(植村公一:インデックスコンサルティング代表取締役社長)
前回の記事「五輪後に火を噴く老朽インフラ、誰の金で直すべきか」で、今後、老朽化が深刻になる社会インフラの更新や整備にコンセッション(注)などPPP(Public Private Partnership:官民連携)の手法を活用すべきだと書いた。今回はなぜ日本でPPPの活用が進んでいないのかという点を論じたいと思う。
注:PPPの一手法で、運営権を一定期間、民間の運営主体に売却すること
日本は諸外国と比べてPPPの活用が盛んだとは言えない。国直轄の空港のコンセッションは進んだものの、有料道路や上下水道などの社会インフラはまだ道半ばだ。PPPは官民連携であり、完全民営化とは異なるが、国、特に地方自治体には権限縮小と既存組織の人員削減につながるという警戒感や先入観があるのだろう。
もっとも、日本でPPPが広がらないのは、PPPが真の意味で民間の技術とノウハウを活用する形になっていないことも一因だ。
釈迦に説法だが、PFIとはPrivate-Finance-Initiative(プライベート・ファイナンス・イニシアチブ)の略で、民間の資金と経営能力、技術力を活用し、公共施設などの建設や設計、維持管理・運営などを実施する公共事業の一形態である。質の高い公共サービスを効率的に提供するという目的のため、1990年代前半に英国で誕生した。日本では1999年にPFI法が成立し、これまでに818件のPFI事業が実施されている(内閣府のデータ)。
このようにPFIの目的は、民間の知恵と資金を使って非効率になりがちな公共施設の建設を効率的に進めることにある。ただ、現実を見ると、PFIが建設費用の割高な分割払いにしかなっていないというケースが少なくない。
PFIを活用した場合、行政は施設完成後、事業主体であるSPCに建設や運営、維持管理にかかる費用を毎年支払う。
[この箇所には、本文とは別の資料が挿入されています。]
/-- Any byte store that succeeds changes memory alone, by one write. -/
theorem State.storeByte_eq (s t : State) (len : Option Nat) (a : Addr) (v : Byte) (h : s.storeByte len a v = .ok t) :
    t = s.setMem (s.mem.set a v) := by
  cases len with
  | none => exact s.storeByte_none t a v h
  | some n => exact ((s.storeByte_iff t n a v).1 h).2

theorem ofNat_lowByte (v : Word) : BitVec.ofNat 8 v.toNat = lowByte v := by
  apply BitVec.eq_of_toNat_eq
  simp [lowByte]

theorem ofNat_highByte (v : Word) : BitVec.ofNat 8 (v.toNat / 256) = highByte v := by
  apply BitVec.eq_of_toNat_eq
  simp [highByte, Nat.shiftRight_eq_div_pow]

/-- A store of `w` bits: where it can be made it is made, memory alone changes and stays canonical, and exactly the bytes of
the datum read differently. -/
theorem State.storeData_ok (s : State) (n : Nat) (w : Width) (a : Addr) (v : Word) (h : s.canStore n w a = true)
    (hw : s.mem.wf = true) :
    ∃ m : Memory, s.storeData n w a v = .ok (s.setMem m) ∧ m.wf = true ∧ stores w a v.toNat s (s.setMem m) := by
  cases w with
  | w8 =>
    refine ⟨s.mem.set a (lowByte v), s.storeByte_ok n a _ h, s.mem.set_wf a _ hw, ?_⟩
    intro b
    rw [State.setMem_mem, Memory.get_set _ _ _ _ hw, ofNat_lowByte]
    simp
  | w16 =>
    simp only [State.canStore, Bool.and_eq_true] at h
    have hne : a + 1 ≠ a := by
      intro e
      have := congrArg BitVec.toNat e
      rw [BitVec.toNat_add, toNat_one_addr] at this
      have := a.isLt
      omega
    refine ⟨(s.mem.set a (lowByte v)).set (a + 1) (highByte v), ?_, Memory.set_wf _ _ _ (s.mem.set_wf a _ hw), ?_⟩
    · simp only [State.storeData, s.storeByte_ok n a _ h.1, res_ok_bind]
      exact State.storeByte_ok (s.setMem (s.mem.set a (lowByte v))) n (a + 1) _ h.2
    · intro b
      rw [State.setMem_mem, Memory.get_set _ _ _ _ (s.mem.set_wf a _ hw), Memory.get_set _ _ _ _ hw, ofNat_lowByte, ofNat_highByte]
      by_cases hb : b = a
      · rw [if_neg (by rw [hb]; exact Ne.symm hne), if_pos hb, if_pos hb]
      · simp [hb]

/-- Any store of `w` bits that succeeds changes memory alone. -/
theorem State.storeData_eq (s t : State) (n : Nat) (w : Width) (a : Addr) (v : Word) (h : s.storeData n w a v = .ok t) :
    ∃ m : Memory, t = s.setMem m ∧ (s.mem.wf = true → m.wf = true) := by
  cases w with
  | w8 => exact ⟨_, s.storeByte_eq t (some n) a (lowByte v) h, s.mem.set_wf a _⟩
  | w16 =>
    obtain ⟨u, hu, ht⟩ := (res_bind_ok _ _ _).1 h
    obtain rfl := s.storeByte_eq u _ a _ hu
    refine ⟨_, State.storeByte_eq (s.setMem (s.mem.set a (lowByte v))) t (some n) (a + 1) (highByte v) ht, fun hw => ?_⟩
    exact Memory.set_wf _ _ _ (s.mem.set_wf a _ hw)

/-! Pushing: memory and S change -/

/-- Memory after pushing `bytes` from `sp` on. -/
def memPushed : List Byte → Word → Memory → Memory
  | [], _, m => m
  | v :: rest, sp, m => memPushed rest (sp - 1) (m.set (addrOf 0 sp) v)

/-- The state after pushing `bytes`. -/
def State.pushed (s : State) (bytes : List Byte) : State :=
  (s.setMem (memPushed bytes s.sp s.mem)).setSp (s.sp - BitVec.ofNat 16 bytes.length)

@[simp] theorem State.pushed_a (s : State) (l : List Byte) : (s.pushed l).a = s.a := rfl
@[simp] theorem State.pushed_b (s : State) (l : List Byte) : (s.pushed l).b = s.b := rfl
@[simp] theorem State.pushed_x (s : State) (l : List Byte) : (s.pushed l).x = s.x := rfl
@[simp] theorem State.pushed_y (s : State) (l : List Byte) : (s.pushed l).y = s.y := rfl
@[simp] theorem State.pushed_sp (s : State) (l : List Byte) : (s.pushed l).sp = s.sp - BitVec.ofNat 16 l.length := rfl
@[simp] theorem State.pushed_pc (s : State) (l : List Byte) : (s.pushed l).pc = s.pc := rfl
@[simp] theorem State.pushed_pg (s : State) (l : List Byte) : (s.pushed l).pg = s.pg := rfl
@[simp] theorem State.pushed_dt (s : State) (l : List Byte) : (s.pushed l).dt = s.dt := rfl
@[simp] theorem State.pushed_dpr (s : State) (l : List Byte) : (s.pushed l).dpr = s.dpr := rfl
@[simp] theorem State.pushed_ps (s : State) (l : List Byte) : (s.pushed l).ps = s.ps := rfl
@[simp] theorem State.pushed_run (s : State) (l : List Byte) : (s.pushed l).run = s.run := rfl
@[simp] theorem State.pushed_mem (s : State) (l : List Byte) : (s.pushed l).mem = memPushed l s.sp s.mem := rfl
@[simp] theorem State.pushed_pending (s : State) (l : List Byte) : (s.pushed l).pending = s.pending := rfl
@[simp] theorem State.pushed_inputs (s : State) (l : List Byte) : (s.pushed l).inputs = s.inputs := rfl
@[simp] theorem State.pushed_cfg (s : State) (l : List Byte) : (s.pushed l).cfg = s.cfg := rfl
@[simp] theorem State.pushed_free (s : State) (l : List Byte) : (s.pushed l).free = s.free := rfl
@[simp] theorem State.pushed_cycles (s : State) (l : List Byte) : (s.pushed l).cycles = s.cycles := rfl
@[simp] theorem State.pushed_acc (s : State) (l : List Byte) (r : Acc) : (s.pushed l).acc r = s.acc r := by cases r <;> rfl

theorem memPushed_wf (bytes : List Byte) (sp : Word) (m : Memory) (h : m.wf = true) : (memPushed bytes sp m).wf = true := by
  induction bytes generalizing sp m with
  | nil => exact h
  | cons v rest ih => exact ih _ _ (m.set_wf _ _ h)

theorem addrOf_zero_inj (p q : Word) (h : addrOf 0 p = addrOf 0 q) : p = q := by
  have := congrArg offsetOf h
  simpa using this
ただ、そのコストが高く、20年なら20年の運営期間のトータルコストで見ると、自治体が公共事業として作るより高くなってしまう事例は枚挙に暇がない。
こういった状況を防ぐためには、民間の創意工夫で建設や運営にかかるコストを引き下げるとともに、事業収入(オペレーション収入)を増やして全体のコストを抑える必要がある。PFIの理念に立ち返れば、それが本来の目的のはずだが、必ずしも現状のPFIはそうなっていないケースが見受けられる。
その最大の要因はPFI法の問題以前に、建設会社や施設の維持管理会社など事業費の支出先に配慮した現場レベルの運用にあると見ている。